Rapid Design of TMS320LF2407 Program Based on Matlab

TMS320LF2407 is a high-performance, low-cost DSP processor promoted by TI. Its processing speed reaches 30 MIPS. In addition to the integrated RAM, Flash and timer, it also integrates A/D converter, PWM controller and CAN bus controller modules. It is particularly suitable for control systems with high real-time requirements such as motors and power conversion. However, the usual method of designing DSP programs is to use C language in the DSP integrated development environment CCS, which takes a lot of time to write and input program codes. Designing DSP programs in a graphical way in Matlab can shorten the product development time.

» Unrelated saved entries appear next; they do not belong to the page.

/-! ## The round trip (R177, R179) -/

/-- Settles O47: the string passed the self-check, which can answer only the version and program encoded
(`wdec_b32enc_of_convertbits`). -/
theorem selfCheckImpliesSameWitness : Obligations.SelfCheckImpliesSameWitness := by
  intro h ver prog str hstr
  obtain ⟨hok, syms, hsyms, rfl⟩ := wenc_eq_some_iff_witnessOk.mp hstr
  exact (wdec_b32enc_of_convertbits hsyms).mpr ⟨⟨rfl, rfl⟩, hok⟩

/-- Settles O46: under (a) to (g) a string is made, and its self-check answered what was encoded. -/
theorem witnessRoundTrip : Obligations.WitnessRoundTrip := by
  intro h ver prog hok
  obtain ⟨syms, -, hstr⟩ := exists_wenc_of_witnessOk hok
  exact ⟨_, hstr, selfCheckImpliesSameWitness h ver prog _ hstr⟩

end Sys2Proof.Laws
end

section
/-! PROOF. How a command ends (60_exceptions.md): it is refused exactly for the four reasons of R193, five commands never
fail (R191), a failure delivers nothing (R195), and every step answers (R190). -/

namespace Sys2Proof.Laws

open Sys2Proof.Machine

/-! ## The reasons of R193, for a command -/

/-- R108: the commands under the symbol contract. -/
def readsSymbols : Instr → Bool
  | .polymod | .verify | .create | .b32enc => true
  | .expand | .convertbits _ _ _ | .b32dec | .wenc _ | .wdec => false

/-- R193 row 4: the lengths tested against `SEQ_MAX`, from `nh` characters in `H` and `nd` elements in `D`: of the
sequences the command reads (R41), then of an output that can be longer than they are (log 10). -/
def testedLengths (i : Instr) (nh nd : Nat) : List Nat :=
  match i with
  | .expand => [nh, 2 * nh + 1]
  | .polymod | .b32dec => [nd]
  | .verify | .wdec => [nh, nd]
  | .create => [nh, nd, 6]
  | .convertbits pad f t => [nd, convertedLength pad f.toNat t.toNat nd]
  | .b32enc => [nh, nd, encodedLength nh nd]
  | .wenc _ => [nh, nd, encodedLength nh (1 + convertedLength true 8 5 nd)]

/-- R193, R194: the reasons to refuse a command, in the order they are tested; `none` is a reason that does not hold. -/
def reasonsOf (i : Instr) (h : List Code) (d : List Elem) : List (Option RefuseReason) :=
  [if i.wellFormed then none else some .illegalWidth, if readsSymbols i then symbolRefusal d else none,
    lengthRefusal (testedLengths i h.length d.length)]

/-- R6: a length does not fit exactly when the build has a `SEQ_MAX` and it is longer. -/
theorem fitsSeq_eq_false_iff (n : Nat) : fitsSeq n = false ↔ ∃ m, Config.seqMax = some m ∧ m < n := by
  rw [← Bool.not_eq_true, fitsSeq_iff]
  push Not
  rfl

theorem exists_not_fitsSeq_iff (lens : List Nat) :
    (∃ n ∈ lens, fitsSeq n = false) ↔ ∃ m, Config.seqMax = some m ∧ ∃ n ∈ lens, m < n := by
  simp only [fitsSeq_eq_false_iff]
  exact ⟨fun ⟨n, hn, m, hm, hlt⟩ => ⟨m, hm, n, hn, hlt⟩, fun ⟨m, hm, n, hn, hlt⟩ => ⟨n, hn, m, hm, hlt⟩⟩

/-! ## The reasons of R193, for a word -/

section WordReasons
variable {w : Word} {i : Instr} (hw : HasFields w i)
include hw

/-- R64: only a CONVERTBITS breaks it. -/
theorem HasFields.illegalWidth_iff : Ref.IllegalWidth w ↔ i.wellFormed = false := by
  rw [Ref.IllegalWidth, hw.field_op, hw.field_from, hw.field_to]
  cases i with
  | convertbits pad f t =>
    rw [← Bool.not_eq_true, Instr.wellFormed, Bool.and_eq_true, legalWidth_iff, legalWidth_iff, and_assoc]
    exact and_iff_right rfl
  | _ => simp [opNumber, Instr.wellFormed]

/-- R193 row 3: `OP` is that of a command under the symbol contract. -/
theorem HasFields.symbolBroken_iff (d : List Elem) :
    Ref.SymbolBroken w d ↔ readsSymbols i = true ∧ ∃ e ∈ d, 31 < e := by
  rw [Ref.SymbolBroken, hw.field_op]
  refine and_congr_left fun _ => ?_
  cases i <;> simp [opNumber, readsSymbols]

/-- R193 row 4: the sequences and the output named for the `OP` are those whose lengths are tested. -/
theorem HasFields.tooLong_iff (h : List Code) (d : List Elem) :
    Ref.TooLong w h d ↔ ∃ n ∈ testedLengths i h.length d.length, fitsSeq n = false := by
  rw [exists_not_fitsSeq_iff, Ref.TooLong, Ref.outputLength, hw.field_op, hw.field_pad, hw.field_from, hw.field_to]
  refine exists_congr fun m => and_congr_right fun _ => ?_
  cases i with
  | convertbits pad f t => cases pad <;> simp [opNumber, padOf, fromOf, toOf, testedLengths, convertedLength]
  | wenc ver => simp [opNumber, testedLengths, encodedLength, convertedLength, Nat.mul_comm 8]
  | _ => simp [opNumber, testedLengths, encodedLength]

end WordReasons

/-- R62, R63: what a word that is no illegal command has: an `OP` in 1..9, and 0 in every reserved and unused field. -/
theorem fields_of_not_illegalCommand {w : Word} (hw : ¬ Ref.IllegalCommand w) :
    (1 ≤ (opField w).toNat ∧ (opField w).toNat ≤ 9) ∧ reservedClear w = true ∧
      ((opField w).toNat ≠ 5 → convFieldsClear w = true) ∧ ((opField w).toNat ≠ 8 → verFieldClear w = true) := by
  simp only [Ref.IllegalCommand, field_eq_extractLsb', extractLsb'_padField] at hw
  push Not at hw
  obtain ⟨hpos, hle, h5, h14, h22, h29, hconv, hver⟩ := hw
  refine ⟨⟨Nat.one_le_iff_ne_zero.mpr hpos, Nat.le_of_lt_succ hle⟩, ?_, fun hop => ?_, fun hop => ?_⟩
  · exact (reservedClear_iff w).mpr ⟨BitVec.eq_of_toNat_eq h5, BitVec.eq_of_toNat_eq h14, BitVec.eq_of_toNat_eq h22,
      BitVec.eq_of_toNat_eq h29⟩
  · obtain ⟨hpad, hfrom, hto⟩ := hconv hop
    exact (convFieldsClear_iff w).mpr ⟨by simpa using hpad, BitVec.eq_of_toNat_eq hfrom, BitVec.eq_of_toNat_eq hto⟩
  · exact (verFieldClear_iff w).mpr (BitVec.eq_of_toNat_eq (hver hop))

1 Introduction to Embedded Target for T1 C2000 DSP

At present, the new version of Matlab software (Matlab7.O) has integrated the development toolkit of TI's C2000, C5000, and C6000 series DSPs, which can be used to design and simulate DSPs in a graphical way in the Matlab/Simulink environment. And it can directly convert the designed graphic file (.mdl) into a C language program. Among them, the development tool of the C2000 series is EmbeddedTarget for TI C2000 DSP. This toolkit

It is a product jointly developed by TI and Math-Works. The eXpressDSP toolbox is embedded in Matlab/Simulink and supports C24x and C28x series DSP processors. The C24x series DSP toolbox includes modules such as analog/digital conversion (ADC), CAN transmission and reception, and PWM control in DSP processors. Users can call these graphical function modules and other modules in Simulik in Matlab to build a digital signal processing model, and can simulate and verify the model, and then generate TMS320C2000 C language code and CCS project files. After modification and compilation in CCS, they can be downloaded to the DSP target board for operation.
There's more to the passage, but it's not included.